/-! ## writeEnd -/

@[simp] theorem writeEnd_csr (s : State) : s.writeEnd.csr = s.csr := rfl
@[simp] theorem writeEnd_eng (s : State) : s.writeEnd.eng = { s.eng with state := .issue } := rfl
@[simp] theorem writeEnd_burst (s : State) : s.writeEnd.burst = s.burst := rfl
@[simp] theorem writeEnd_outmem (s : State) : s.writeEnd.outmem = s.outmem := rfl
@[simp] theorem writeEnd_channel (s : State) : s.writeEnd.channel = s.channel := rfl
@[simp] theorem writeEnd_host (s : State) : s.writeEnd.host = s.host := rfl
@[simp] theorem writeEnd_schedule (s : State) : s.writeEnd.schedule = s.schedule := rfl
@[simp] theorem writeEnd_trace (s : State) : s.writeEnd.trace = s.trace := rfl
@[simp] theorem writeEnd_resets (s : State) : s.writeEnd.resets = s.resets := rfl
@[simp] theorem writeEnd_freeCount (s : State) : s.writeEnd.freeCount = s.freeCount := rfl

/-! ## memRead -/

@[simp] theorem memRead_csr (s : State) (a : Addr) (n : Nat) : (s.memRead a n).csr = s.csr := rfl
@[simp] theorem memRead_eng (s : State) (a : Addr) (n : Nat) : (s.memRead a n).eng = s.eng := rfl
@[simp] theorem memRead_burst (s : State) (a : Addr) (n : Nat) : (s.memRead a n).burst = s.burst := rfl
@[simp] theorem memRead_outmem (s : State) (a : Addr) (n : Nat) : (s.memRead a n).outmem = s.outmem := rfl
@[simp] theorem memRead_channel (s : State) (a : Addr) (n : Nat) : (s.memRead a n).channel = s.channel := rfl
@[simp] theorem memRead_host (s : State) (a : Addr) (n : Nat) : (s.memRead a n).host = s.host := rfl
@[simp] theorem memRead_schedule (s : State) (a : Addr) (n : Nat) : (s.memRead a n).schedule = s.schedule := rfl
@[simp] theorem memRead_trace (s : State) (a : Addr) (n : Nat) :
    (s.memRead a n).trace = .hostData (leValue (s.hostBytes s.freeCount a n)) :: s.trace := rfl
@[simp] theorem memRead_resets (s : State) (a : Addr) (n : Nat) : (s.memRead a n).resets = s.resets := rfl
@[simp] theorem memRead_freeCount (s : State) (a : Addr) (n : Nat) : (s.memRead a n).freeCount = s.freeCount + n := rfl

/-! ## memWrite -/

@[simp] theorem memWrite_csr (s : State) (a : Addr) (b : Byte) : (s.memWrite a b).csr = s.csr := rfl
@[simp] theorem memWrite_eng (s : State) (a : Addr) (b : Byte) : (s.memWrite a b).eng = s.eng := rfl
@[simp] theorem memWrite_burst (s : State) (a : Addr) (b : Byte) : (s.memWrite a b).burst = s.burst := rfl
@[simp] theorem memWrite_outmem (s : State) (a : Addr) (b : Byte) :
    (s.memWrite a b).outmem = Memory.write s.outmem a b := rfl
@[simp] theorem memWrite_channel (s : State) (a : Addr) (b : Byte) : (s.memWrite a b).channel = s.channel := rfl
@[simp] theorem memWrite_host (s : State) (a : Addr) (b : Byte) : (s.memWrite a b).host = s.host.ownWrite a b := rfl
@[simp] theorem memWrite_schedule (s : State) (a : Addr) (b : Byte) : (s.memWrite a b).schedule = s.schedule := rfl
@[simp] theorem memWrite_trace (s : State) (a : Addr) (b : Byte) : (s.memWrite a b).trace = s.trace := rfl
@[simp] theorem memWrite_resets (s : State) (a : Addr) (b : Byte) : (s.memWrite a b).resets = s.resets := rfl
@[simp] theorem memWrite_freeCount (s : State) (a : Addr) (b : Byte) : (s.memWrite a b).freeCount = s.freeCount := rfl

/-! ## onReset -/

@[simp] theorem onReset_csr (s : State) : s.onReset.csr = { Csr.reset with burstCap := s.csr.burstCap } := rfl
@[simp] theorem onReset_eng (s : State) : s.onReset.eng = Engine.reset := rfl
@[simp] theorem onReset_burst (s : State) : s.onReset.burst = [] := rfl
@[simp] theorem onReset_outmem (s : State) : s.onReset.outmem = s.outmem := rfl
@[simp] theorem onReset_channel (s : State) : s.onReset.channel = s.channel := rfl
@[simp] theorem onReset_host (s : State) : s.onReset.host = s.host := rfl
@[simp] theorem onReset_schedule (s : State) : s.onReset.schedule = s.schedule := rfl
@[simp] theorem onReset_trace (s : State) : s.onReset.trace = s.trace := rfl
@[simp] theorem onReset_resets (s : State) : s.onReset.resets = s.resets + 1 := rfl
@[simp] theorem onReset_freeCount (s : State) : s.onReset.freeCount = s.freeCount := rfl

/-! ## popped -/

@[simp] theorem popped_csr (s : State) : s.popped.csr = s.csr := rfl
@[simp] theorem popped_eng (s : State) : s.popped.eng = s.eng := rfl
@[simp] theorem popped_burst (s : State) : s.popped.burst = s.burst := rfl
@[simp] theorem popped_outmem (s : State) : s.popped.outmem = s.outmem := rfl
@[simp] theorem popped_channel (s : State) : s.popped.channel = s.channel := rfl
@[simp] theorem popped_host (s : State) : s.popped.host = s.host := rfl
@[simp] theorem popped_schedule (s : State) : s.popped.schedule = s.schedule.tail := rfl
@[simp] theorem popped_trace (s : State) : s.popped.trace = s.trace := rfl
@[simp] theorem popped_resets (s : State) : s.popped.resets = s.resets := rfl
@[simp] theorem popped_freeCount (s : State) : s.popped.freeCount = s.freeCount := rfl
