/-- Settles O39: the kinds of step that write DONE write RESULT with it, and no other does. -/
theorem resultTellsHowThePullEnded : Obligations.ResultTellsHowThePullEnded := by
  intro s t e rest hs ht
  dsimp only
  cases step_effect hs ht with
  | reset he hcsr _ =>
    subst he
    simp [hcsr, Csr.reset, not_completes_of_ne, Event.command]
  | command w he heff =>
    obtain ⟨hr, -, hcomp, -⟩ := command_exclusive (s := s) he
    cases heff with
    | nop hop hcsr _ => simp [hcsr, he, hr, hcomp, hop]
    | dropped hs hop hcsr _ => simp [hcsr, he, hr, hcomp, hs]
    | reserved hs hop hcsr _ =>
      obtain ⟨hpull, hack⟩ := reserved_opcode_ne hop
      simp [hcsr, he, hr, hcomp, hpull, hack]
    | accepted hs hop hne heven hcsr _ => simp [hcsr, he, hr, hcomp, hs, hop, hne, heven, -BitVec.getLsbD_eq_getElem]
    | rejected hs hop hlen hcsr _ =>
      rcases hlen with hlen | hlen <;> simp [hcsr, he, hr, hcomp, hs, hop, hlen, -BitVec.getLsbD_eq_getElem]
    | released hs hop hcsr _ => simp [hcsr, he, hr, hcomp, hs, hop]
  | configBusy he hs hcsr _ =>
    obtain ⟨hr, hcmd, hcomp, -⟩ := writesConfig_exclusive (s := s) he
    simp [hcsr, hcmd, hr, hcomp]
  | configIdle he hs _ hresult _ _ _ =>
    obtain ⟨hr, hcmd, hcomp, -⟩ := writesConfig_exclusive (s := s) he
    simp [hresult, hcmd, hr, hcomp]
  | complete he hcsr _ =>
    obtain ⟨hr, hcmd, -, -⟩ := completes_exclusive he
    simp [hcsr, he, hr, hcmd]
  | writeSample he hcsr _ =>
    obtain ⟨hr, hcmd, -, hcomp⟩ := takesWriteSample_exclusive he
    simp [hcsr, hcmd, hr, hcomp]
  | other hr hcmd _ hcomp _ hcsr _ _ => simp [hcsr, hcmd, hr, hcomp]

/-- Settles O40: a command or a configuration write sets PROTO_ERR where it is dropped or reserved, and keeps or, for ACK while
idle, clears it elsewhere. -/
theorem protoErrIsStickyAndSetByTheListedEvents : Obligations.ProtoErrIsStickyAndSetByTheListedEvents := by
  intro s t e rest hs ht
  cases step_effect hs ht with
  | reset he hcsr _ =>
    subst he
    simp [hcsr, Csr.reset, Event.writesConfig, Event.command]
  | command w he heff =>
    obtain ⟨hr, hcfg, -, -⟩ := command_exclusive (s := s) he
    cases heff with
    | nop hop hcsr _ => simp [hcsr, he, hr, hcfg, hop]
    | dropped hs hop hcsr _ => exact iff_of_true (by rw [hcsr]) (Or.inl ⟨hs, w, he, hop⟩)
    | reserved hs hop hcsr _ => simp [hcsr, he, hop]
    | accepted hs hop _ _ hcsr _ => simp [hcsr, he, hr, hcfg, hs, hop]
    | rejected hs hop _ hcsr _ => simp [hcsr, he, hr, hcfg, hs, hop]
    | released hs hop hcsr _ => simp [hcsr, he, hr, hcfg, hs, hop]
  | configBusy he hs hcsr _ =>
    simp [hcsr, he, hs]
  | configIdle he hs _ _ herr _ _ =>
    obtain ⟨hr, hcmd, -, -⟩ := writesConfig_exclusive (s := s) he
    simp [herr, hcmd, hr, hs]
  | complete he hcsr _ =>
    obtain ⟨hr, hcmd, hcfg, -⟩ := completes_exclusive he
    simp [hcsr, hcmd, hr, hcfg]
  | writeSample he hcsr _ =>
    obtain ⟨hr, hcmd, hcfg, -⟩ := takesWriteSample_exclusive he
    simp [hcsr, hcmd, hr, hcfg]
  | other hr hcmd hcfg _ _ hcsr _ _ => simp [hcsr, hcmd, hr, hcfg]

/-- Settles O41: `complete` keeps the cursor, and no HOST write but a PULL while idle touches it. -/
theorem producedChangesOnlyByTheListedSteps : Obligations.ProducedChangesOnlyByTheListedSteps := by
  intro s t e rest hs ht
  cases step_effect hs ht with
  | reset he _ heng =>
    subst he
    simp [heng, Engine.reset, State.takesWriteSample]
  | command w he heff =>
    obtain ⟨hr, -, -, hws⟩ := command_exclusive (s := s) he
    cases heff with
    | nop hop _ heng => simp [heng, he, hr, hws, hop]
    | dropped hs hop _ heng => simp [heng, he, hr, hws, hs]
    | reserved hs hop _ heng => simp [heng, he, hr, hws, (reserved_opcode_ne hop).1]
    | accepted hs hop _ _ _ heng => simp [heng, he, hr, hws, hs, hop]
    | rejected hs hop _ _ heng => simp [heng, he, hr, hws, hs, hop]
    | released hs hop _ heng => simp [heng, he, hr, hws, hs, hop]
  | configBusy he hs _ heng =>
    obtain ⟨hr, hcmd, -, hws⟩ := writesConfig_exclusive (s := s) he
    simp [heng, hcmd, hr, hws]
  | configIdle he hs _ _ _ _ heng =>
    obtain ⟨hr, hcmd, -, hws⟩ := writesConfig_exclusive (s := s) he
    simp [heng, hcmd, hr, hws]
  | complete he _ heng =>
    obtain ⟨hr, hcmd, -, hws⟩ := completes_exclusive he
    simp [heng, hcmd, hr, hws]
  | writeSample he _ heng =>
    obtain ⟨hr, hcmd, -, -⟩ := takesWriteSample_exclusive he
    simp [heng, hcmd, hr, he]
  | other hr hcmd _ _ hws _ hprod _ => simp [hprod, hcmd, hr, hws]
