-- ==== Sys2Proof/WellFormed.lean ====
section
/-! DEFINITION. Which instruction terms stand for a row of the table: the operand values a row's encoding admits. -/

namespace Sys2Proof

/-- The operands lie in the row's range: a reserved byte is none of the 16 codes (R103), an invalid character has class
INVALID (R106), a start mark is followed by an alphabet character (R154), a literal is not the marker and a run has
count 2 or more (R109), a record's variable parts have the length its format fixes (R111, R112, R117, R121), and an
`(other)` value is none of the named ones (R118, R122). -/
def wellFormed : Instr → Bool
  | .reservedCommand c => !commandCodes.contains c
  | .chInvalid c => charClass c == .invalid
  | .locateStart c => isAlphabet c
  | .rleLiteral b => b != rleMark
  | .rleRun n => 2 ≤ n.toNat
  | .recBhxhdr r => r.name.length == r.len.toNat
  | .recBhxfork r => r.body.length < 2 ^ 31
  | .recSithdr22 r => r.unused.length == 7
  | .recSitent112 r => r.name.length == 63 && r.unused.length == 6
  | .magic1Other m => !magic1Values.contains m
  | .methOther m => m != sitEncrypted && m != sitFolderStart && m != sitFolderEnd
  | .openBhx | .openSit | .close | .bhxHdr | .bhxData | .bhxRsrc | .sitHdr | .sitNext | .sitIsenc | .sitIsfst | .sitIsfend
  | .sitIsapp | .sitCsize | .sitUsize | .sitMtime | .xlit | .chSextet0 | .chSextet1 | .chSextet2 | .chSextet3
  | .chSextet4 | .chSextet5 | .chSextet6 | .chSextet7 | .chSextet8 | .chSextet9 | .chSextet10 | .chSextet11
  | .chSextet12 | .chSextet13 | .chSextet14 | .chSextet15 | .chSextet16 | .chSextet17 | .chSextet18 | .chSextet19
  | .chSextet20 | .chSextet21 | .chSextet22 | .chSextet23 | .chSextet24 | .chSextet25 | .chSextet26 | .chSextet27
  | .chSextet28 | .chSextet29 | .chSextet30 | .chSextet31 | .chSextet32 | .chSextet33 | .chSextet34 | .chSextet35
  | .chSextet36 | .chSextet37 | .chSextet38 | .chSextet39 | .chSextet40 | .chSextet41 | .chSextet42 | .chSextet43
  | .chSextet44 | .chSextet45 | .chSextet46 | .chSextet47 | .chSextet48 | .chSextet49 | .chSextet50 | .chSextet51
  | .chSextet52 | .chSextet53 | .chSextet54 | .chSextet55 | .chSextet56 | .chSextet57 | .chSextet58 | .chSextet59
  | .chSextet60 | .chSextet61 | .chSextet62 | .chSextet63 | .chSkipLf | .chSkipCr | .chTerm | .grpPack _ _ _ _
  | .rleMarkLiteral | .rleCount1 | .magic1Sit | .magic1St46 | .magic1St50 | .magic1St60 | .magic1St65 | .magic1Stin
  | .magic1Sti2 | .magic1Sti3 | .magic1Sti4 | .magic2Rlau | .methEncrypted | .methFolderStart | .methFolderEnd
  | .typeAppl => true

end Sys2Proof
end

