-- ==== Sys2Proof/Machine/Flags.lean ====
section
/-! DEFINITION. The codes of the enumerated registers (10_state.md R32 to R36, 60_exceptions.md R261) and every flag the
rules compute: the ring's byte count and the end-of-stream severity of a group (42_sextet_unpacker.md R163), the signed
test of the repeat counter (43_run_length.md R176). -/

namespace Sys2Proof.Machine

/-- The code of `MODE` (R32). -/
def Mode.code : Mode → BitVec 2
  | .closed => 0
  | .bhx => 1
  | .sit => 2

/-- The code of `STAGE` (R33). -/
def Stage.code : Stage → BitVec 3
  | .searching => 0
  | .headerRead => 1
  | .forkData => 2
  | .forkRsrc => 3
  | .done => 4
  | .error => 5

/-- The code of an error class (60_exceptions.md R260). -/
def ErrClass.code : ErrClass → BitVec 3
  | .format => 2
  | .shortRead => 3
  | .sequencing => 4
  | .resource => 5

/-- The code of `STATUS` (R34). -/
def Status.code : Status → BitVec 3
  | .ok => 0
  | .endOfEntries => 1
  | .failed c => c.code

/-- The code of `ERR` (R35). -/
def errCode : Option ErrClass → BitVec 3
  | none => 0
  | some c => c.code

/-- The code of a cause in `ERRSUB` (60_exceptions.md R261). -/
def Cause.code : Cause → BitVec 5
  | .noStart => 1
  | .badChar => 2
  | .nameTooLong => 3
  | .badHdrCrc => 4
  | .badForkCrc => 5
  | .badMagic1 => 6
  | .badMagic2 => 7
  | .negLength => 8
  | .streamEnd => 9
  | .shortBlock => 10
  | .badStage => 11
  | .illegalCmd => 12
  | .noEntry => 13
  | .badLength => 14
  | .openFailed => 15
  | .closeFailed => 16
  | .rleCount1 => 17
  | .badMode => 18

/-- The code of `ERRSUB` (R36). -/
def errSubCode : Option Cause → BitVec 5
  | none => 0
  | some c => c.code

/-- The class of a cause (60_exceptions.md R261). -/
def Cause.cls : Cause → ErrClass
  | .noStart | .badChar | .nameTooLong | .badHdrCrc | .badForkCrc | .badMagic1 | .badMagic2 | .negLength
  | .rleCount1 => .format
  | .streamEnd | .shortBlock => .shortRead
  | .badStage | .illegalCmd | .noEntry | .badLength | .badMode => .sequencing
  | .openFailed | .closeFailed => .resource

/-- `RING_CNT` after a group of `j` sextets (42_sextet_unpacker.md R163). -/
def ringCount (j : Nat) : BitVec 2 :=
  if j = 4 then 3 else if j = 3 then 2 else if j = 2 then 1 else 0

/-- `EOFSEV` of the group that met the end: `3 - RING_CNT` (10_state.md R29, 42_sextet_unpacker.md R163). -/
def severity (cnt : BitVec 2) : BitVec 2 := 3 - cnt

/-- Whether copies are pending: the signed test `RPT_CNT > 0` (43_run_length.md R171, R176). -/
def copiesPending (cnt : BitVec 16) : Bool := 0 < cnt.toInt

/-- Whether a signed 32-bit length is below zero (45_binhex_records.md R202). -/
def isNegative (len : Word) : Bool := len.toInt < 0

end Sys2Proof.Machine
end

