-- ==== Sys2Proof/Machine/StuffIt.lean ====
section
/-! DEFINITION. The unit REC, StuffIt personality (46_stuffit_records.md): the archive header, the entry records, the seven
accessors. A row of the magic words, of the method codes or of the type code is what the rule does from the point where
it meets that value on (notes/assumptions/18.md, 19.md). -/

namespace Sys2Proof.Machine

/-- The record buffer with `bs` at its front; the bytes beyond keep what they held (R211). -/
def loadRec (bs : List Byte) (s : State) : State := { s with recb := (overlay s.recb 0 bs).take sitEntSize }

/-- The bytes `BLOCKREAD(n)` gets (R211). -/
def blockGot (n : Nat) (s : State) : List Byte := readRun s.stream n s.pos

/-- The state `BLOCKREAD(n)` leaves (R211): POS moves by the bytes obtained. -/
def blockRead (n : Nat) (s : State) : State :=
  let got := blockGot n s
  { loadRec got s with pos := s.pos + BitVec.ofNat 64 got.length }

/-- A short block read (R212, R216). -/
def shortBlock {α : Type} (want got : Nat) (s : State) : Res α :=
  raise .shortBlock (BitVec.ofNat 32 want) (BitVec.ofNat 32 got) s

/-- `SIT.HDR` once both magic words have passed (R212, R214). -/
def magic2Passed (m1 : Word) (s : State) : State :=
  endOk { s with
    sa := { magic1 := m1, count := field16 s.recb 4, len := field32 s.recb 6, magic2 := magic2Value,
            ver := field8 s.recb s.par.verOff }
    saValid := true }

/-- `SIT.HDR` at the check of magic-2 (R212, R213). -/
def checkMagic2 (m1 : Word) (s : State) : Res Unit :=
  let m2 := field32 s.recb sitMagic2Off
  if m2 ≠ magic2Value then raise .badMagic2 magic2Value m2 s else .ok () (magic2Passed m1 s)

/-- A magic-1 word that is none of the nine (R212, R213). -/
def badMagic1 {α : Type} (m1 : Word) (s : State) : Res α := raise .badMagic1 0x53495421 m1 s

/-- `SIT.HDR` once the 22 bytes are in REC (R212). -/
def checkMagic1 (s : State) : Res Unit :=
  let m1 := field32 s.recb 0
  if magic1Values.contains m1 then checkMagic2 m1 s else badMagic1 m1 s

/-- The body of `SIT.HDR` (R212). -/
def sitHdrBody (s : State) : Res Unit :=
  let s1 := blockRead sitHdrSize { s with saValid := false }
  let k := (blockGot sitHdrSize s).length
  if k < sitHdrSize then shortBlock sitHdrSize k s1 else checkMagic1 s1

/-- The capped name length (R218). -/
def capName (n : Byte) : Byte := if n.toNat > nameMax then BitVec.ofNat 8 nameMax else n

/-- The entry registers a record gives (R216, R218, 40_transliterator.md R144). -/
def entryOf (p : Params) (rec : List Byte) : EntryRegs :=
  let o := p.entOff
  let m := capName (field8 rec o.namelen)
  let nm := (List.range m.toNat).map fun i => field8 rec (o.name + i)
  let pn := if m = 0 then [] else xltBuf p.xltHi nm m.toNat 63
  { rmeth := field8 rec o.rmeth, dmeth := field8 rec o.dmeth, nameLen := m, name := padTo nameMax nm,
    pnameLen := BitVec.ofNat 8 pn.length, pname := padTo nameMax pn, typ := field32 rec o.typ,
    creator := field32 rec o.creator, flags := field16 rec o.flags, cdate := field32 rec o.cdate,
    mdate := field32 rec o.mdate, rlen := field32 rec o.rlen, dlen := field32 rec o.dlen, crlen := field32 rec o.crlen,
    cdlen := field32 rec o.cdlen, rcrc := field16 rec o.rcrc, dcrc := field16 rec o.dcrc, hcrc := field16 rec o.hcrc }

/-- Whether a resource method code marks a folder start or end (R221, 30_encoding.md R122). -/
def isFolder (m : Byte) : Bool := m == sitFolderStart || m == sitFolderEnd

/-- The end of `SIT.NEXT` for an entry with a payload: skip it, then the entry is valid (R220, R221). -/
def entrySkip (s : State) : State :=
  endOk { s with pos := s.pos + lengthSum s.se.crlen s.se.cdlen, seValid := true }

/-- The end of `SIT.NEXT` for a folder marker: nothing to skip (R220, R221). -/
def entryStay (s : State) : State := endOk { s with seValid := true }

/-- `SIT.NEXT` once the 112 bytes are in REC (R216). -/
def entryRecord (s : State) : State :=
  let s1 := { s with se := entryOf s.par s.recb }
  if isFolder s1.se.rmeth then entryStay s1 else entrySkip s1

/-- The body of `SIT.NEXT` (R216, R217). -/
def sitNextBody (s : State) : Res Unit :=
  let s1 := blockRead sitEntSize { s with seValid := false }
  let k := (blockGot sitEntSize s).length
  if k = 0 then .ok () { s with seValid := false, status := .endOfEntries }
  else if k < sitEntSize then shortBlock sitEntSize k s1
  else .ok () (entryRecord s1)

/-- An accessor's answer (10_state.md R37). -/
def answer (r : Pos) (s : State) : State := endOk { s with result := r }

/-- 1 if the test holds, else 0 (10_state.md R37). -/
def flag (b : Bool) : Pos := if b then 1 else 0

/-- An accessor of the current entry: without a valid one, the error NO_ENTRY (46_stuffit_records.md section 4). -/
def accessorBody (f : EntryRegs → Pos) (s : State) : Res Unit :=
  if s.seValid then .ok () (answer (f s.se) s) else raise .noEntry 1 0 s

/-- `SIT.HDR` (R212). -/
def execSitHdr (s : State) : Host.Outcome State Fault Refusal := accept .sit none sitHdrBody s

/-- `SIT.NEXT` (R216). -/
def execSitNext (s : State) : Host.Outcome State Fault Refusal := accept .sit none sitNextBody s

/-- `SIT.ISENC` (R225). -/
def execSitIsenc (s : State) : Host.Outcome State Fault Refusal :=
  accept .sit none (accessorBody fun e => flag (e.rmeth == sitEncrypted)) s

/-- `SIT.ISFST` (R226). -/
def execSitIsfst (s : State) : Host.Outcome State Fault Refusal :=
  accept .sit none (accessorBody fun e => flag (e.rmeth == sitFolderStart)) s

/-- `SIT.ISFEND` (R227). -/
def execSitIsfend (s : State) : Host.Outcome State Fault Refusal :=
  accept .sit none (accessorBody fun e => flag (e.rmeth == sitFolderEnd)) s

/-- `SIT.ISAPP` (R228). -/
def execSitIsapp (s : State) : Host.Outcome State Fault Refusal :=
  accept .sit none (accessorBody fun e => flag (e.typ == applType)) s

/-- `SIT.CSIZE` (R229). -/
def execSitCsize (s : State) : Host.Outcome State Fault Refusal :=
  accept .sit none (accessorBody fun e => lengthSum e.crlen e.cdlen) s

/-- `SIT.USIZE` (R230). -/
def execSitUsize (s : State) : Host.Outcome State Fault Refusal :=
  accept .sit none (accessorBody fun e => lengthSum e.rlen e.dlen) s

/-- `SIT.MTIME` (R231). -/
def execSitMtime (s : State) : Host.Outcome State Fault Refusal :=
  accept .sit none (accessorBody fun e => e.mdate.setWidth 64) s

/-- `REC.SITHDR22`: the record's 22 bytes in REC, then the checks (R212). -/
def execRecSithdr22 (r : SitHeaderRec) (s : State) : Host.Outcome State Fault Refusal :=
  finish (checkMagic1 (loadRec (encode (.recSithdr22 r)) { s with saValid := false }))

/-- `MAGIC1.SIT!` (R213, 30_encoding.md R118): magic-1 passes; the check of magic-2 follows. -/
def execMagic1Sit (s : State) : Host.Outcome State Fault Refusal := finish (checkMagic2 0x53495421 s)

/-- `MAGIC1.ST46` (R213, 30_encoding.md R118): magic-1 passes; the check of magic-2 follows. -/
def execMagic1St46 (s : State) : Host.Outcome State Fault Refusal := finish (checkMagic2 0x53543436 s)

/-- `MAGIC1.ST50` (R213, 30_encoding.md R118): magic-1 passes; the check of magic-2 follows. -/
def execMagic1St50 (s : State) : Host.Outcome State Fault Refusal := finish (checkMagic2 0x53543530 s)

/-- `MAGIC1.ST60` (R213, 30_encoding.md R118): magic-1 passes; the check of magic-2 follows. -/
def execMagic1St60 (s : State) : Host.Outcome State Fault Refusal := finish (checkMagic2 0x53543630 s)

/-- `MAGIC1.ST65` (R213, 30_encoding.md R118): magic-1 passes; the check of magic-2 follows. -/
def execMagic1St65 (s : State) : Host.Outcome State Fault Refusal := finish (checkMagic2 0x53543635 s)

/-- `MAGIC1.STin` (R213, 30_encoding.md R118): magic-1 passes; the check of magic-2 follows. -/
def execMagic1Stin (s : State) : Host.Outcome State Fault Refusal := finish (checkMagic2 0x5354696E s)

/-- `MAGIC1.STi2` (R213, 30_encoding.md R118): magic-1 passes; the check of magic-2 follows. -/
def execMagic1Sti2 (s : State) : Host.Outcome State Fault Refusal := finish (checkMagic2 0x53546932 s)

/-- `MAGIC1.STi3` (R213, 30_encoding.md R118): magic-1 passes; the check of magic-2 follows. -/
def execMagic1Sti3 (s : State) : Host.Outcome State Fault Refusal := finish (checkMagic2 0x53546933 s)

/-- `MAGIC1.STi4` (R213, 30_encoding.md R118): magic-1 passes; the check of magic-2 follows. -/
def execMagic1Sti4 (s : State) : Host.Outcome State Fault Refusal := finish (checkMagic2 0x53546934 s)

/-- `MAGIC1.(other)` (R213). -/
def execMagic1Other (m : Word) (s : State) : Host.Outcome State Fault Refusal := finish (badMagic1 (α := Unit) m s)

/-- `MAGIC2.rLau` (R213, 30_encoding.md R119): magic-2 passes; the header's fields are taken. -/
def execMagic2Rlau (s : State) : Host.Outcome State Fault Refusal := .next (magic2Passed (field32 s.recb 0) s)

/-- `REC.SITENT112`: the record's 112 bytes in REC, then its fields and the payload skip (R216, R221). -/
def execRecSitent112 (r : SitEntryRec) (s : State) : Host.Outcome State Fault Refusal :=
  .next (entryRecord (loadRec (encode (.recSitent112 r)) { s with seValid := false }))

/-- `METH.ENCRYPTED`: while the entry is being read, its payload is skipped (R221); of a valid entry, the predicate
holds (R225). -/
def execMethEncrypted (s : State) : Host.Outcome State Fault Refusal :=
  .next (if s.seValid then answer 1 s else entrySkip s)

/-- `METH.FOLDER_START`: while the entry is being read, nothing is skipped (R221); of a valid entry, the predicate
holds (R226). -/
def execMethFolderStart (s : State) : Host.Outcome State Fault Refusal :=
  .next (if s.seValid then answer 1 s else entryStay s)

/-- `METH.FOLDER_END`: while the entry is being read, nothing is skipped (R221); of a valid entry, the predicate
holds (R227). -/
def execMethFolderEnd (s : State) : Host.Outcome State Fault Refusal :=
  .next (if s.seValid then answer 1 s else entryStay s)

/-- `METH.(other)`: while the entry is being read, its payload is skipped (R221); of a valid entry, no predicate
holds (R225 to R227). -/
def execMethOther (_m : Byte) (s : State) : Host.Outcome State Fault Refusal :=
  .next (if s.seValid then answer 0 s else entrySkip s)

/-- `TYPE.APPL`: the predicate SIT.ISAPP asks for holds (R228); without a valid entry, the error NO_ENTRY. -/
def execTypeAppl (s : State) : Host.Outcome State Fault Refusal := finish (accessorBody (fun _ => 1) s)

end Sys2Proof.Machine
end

+---+

**PROBLEM STATEMENT**
Of the lines above, output exactly those from the line bearing "theorem onReset_csr (s" through the line bearing "s.popped.trace = s.trace := rfl", inclusive.

**OUTPUT**
@[simp] theorem onReset_csr (s : State) : s.onReset.csr = { Csr.reset with burstCap := s.csr.burstCap } := rfl
@[simp] theorem onReset_eng (s : State) : s.onReset.eng = Engine.reset := rfl
@[simp] theorem onReset_burst (s : State) : s.onReset.burst = [] := rfl
@[simp] theorem onReset_outmem (s : State) : s.onReset.outmem = s.outmem := rfl
@[simp] theorem onReset_channel (s : State) : s.onReset.channel = s.channel := rfl
@[simp] theorem onReset_host (s : State) : s.onReset.host = s.host := rfl
@[simp] theorem onReset_schedule (s : State) : s.onReset.schedule = s.schedule := rfl
@[simp] theorem onReset_trace (s : State) : s.onReset.trace = s.trace := rfl
@[simp] theorem onReset_resets (s : State) : s.onReset.resets = s.resets + 1 := rfl
@[simp] theorem onReset_freeCount (s : State) : s.onReset.freeCount = s.freeCount := rfl

/-! ## popped -/

@[simp] theorem popped_csr (s : State) : s.popped.csr = s.csr := rfl
@[simp] theorem popped_eng (s : State) : s.popped.eng = s.eng := rfl
@[simp] theorem popped_burst (s : State) : s.popped.burst = s.burst := rfl
@[simp] theorem popped_outmem (s : State) : s.popped.outmem = s.outmem := rfl
@[simp] theorem popped_channel (s : State) : s.popped.channel = s.channel := rfl
@[simp] theorem popped_host (s : State) : s.popped.host = s.host := rfl
@[simp] theorem popped_schedule (s : State) : s.popped.schedule = s.schedule.tail := rfl
@[simp] theorem popped_trace (s : State) : s.popped.trace = s.trace := rfl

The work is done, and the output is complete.